## [Work required]
Return exactly those lines of the material below that fall between the line holding "The model's readings" and the line holding "n := r.rg a", inclusive.
-- Opening Marker --
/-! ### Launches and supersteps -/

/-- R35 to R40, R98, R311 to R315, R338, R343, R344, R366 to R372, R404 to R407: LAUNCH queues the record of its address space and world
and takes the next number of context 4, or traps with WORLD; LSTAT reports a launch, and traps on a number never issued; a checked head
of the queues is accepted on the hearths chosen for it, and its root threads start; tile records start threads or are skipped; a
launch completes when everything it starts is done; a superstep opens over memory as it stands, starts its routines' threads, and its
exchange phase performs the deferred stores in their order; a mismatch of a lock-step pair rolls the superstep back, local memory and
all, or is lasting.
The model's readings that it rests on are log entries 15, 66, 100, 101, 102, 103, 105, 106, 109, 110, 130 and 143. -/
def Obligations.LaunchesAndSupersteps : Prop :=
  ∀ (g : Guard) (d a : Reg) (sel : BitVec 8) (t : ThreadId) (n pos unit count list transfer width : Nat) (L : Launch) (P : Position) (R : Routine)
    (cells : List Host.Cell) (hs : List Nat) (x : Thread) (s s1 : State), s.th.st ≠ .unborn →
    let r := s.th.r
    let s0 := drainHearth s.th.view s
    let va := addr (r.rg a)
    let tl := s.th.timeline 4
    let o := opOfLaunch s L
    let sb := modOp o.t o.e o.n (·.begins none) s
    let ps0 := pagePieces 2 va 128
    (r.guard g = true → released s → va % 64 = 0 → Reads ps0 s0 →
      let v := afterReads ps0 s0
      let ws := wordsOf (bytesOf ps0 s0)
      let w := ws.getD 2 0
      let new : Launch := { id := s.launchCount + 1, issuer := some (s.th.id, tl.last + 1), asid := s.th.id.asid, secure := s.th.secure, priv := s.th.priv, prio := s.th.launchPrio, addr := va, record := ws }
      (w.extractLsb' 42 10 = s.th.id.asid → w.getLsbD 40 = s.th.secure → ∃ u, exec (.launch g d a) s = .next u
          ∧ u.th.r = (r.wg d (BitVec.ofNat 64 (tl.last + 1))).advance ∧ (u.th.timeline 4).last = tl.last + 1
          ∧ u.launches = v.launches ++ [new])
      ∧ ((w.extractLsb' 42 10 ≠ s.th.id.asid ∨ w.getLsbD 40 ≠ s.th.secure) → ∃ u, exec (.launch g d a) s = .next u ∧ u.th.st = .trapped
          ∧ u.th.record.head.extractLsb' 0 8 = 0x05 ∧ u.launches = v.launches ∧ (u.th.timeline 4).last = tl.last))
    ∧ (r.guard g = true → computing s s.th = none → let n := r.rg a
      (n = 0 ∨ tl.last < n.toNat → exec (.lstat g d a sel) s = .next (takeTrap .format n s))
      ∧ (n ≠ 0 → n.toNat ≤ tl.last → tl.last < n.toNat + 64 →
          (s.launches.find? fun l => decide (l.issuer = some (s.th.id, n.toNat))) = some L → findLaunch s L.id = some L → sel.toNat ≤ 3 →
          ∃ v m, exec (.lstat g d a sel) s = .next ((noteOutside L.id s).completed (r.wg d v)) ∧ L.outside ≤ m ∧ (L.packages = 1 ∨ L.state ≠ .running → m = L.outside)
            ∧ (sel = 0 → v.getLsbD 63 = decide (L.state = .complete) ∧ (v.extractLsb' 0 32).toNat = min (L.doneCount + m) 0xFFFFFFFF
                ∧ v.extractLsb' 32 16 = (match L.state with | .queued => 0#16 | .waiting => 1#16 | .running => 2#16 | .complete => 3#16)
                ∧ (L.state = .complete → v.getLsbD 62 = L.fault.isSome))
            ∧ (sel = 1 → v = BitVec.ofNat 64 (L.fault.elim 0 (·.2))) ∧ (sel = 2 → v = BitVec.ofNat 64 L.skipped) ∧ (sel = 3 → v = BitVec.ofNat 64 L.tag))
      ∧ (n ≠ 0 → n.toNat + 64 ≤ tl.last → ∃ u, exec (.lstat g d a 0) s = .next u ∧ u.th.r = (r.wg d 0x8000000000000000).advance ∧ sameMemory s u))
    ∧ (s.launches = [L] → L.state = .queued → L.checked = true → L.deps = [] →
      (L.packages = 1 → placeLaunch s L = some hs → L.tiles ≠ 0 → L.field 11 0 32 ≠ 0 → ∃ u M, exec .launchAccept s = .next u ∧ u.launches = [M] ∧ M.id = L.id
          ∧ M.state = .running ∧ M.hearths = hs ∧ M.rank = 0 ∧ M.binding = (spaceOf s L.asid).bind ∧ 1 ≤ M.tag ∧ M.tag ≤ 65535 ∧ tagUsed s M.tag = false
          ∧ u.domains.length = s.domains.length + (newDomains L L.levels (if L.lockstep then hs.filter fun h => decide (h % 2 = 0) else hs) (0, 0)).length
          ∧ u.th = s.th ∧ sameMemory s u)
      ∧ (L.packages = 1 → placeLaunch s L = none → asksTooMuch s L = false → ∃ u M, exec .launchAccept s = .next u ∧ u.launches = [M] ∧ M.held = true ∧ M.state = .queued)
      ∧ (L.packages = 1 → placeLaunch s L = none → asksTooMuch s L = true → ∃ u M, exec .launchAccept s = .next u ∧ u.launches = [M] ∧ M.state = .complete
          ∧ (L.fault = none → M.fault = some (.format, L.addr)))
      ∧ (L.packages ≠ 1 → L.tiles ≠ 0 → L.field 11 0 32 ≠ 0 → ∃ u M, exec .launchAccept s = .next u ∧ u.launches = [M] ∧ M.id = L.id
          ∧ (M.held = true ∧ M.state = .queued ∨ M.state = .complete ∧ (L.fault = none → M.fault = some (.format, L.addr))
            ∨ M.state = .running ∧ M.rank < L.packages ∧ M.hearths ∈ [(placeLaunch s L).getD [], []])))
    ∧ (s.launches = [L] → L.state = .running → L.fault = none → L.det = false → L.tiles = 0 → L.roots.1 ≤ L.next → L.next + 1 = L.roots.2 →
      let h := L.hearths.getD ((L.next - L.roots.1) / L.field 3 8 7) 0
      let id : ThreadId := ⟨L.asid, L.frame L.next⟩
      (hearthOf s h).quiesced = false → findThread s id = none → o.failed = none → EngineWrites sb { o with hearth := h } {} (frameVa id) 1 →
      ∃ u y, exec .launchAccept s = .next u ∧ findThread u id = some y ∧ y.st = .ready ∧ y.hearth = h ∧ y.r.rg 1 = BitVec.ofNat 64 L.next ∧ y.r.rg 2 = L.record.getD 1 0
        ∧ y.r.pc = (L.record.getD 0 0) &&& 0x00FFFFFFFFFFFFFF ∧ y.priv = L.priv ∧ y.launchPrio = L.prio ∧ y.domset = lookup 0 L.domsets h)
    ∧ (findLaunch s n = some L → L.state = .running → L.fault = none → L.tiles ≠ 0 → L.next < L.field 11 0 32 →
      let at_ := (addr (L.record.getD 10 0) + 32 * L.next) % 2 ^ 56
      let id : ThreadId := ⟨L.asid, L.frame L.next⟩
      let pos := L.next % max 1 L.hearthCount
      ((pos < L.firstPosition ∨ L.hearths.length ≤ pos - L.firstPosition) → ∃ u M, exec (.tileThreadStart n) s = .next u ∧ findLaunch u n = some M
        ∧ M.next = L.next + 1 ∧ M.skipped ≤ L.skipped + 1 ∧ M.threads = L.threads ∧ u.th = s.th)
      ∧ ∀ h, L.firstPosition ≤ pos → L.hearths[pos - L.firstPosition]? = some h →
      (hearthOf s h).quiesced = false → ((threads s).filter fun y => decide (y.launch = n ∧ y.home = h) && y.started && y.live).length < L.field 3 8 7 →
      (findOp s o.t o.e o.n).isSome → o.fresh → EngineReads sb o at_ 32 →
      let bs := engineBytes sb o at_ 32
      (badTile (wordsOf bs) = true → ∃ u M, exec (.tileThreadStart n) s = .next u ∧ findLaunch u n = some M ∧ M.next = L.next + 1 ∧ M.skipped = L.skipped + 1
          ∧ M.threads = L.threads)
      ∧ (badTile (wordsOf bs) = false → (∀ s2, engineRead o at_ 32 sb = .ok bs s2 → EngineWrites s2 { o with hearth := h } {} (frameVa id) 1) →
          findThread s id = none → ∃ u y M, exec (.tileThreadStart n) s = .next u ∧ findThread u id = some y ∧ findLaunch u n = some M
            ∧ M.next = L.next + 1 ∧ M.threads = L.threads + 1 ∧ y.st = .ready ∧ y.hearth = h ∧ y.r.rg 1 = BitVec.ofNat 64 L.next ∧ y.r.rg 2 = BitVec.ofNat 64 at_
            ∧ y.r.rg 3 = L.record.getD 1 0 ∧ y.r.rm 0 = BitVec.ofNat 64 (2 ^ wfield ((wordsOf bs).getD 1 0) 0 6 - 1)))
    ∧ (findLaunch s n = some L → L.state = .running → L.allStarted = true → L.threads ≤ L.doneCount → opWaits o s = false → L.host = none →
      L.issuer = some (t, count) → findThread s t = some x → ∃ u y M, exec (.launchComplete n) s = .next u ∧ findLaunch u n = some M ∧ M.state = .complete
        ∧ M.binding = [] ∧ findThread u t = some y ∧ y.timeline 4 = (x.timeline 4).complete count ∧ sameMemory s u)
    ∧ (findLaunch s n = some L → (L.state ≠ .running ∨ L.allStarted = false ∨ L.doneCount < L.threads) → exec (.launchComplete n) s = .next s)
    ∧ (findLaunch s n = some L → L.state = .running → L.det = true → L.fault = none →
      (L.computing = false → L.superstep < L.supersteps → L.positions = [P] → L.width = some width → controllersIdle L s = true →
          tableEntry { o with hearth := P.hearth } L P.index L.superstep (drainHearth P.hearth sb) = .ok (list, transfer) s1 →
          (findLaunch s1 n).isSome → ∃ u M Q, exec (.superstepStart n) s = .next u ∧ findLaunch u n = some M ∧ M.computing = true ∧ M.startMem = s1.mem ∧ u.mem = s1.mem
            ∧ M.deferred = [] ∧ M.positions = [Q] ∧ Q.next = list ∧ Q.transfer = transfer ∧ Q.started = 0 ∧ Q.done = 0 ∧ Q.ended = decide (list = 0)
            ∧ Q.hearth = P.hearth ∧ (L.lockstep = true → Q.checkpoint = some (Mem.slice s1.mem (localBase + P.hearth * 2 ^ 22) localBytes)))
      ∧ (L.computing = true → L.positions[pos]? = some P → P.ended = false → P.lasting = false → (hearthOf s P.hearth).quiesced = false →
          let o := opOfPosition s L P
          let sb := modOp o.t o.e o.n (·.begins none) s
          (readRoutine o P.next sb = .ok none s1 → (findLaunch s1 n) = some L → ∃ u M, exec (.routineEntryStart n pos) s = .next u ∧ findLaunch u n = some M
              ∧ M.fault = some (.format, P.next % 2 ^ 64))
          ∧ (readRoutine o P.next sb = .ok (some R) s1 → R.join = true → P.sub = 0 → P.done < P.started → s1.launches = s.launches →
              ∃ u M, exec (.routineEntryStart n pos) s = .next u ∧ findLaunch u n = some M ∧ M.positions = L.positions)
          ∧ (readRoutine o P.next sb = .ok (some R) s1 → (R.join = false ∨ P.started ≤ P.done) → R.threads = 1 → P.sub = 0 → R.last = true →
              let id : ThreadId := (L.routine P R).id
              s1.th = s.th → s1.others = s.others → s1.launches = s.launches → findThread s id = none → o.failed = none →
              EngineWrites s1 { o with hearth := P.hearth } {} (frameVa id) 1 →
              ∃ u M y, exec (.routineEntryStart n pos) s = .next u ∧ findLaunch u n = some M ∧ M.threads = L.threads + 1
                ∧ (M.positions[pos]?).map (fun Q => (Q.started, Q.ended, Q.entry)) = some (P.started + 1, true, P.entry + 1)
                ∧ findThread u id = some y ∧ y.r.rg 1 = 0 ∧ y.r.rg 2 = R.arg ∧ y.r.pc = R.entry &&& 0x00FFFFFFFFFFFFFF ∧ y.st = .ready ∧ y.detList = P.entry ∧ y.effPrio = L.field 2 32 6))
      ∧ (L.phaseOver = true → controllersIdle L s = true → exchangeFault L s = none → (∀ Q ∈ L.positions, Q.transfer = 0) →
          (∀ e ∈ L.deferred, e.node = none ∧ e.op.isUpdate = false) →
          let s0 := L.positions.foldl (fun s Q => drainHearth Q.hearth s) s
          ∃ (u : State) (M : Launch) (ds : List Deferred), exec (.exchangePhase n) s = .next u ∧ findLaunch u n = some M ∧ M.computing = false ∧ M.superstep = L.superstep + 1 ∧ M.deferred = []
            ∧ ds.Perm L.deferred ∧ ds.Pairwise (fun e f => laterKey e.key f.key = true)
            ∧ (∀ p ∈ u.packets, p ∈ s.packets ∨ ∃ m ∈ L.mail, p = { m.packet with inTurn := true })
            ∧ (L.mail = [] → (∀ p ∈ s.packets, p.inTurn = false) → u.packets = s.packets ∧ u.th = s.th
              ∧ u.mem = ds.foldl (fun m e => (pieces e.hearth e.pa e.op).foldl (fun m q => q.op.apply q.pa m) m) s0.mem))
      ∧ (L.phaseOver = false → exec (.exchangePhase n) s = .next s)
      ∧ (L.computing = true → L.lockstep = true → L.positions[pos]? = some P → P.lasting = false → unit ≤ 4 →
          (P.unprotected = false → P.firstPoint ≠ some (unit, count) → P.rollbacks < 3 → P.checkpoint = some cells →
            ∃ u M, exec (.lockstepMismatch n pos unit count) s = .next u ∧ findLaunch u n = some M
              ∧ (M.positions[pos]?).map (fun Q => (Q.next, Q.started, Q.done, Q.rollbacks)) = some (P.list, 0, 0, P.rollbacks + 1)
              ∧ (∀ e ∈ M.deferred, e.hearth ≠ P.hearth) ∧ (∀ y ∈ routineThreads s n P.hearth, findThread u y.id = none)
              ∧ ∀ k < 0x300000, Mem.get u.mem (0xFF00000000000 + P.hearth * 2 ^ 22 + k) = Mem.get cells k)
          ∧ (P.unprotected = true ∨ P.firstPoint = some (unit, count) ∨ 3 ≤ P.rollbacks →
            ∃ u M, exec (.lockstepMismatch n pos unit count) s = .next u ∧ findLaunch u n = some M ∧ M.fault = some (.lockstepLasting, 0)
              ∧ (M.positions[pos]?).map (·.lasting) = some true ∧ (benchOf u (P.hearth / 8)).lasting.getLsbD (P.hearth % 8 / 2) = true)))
-- Closing Marker --
## [Task result]
The model's readings that it rests on are log entries 15, 66, 100, 101, 102, 103, 105, 106, 109, 110, 130 and 143. -/
def Obligations.LaunchesAndSupersteps : Prop :=
  ∀ (g : Guard) (d a : Reg) (sel : BitVec 8) (t : ThreadId) (n pos unit count list transfer width : Nat) (L : Launch) (P : Position) (R : Routine)
    (cells : List Host.Cell) (hs : List Nat) (x : Thread) (s s1 : State), s.th.st ≠ .unborn →
    let r := s.th.r
    let s0 := drainHearth s.th.view s
    let va := addr (r.rg a)
    let tl := s.th.timeline 4
    let o := opOfLaunch s L
    let sb := modOp o.t o.e o.n (·.begins none) s
    let ps0 := pagePieces 2 va 128
    (r.guard g = true → released s → va % 64 = 0 → Reads ps0 s0 →
      let v := afterReads ps0 s0
      let ws := wordsOf (bytesOf ps0 s0)
      let w := ws.getD 2 0
      let new : Launch := { id := s.launchCount + 1, issuer := some (s.th.id, tl.last + 1), asid := s.th.id.asid, secure := s.th.secure, priv := s.th.priv, prio := s.th.launchPrio, addr := va, record := ws }
      (w.extractLsb' 42 10 = s.th.id.asid → w.getLsbD 40 = s.th.secure → ∃ u, exec (.launch g d a) s = .next u
          ∧ u.th.r = (r.wg d (BitVec.ofNat 64 (tl.last + 1))).advance ∧ (u.th.timeline 4).last = tl.last + 1
          ∧ u.launches = v.launches ++ [new])
      ∧ ((w.extractLsb' 42 10 ≠ s.th.id.asid ∨ w.getLsbD 40 ≠ s.th.secure) → ∃ u, exec (.launch g d a) s = .next u ∧ u.th.st = .trapped
          ∧ u.th.record.head.extractLsb' 0 8 = 0x05 ∧ u.launches = v.launches ∧ (u.th.timeline 4).last = tl.last))
    ∧ (r.guard g = true → computing s s.th = none → let n := r.rg a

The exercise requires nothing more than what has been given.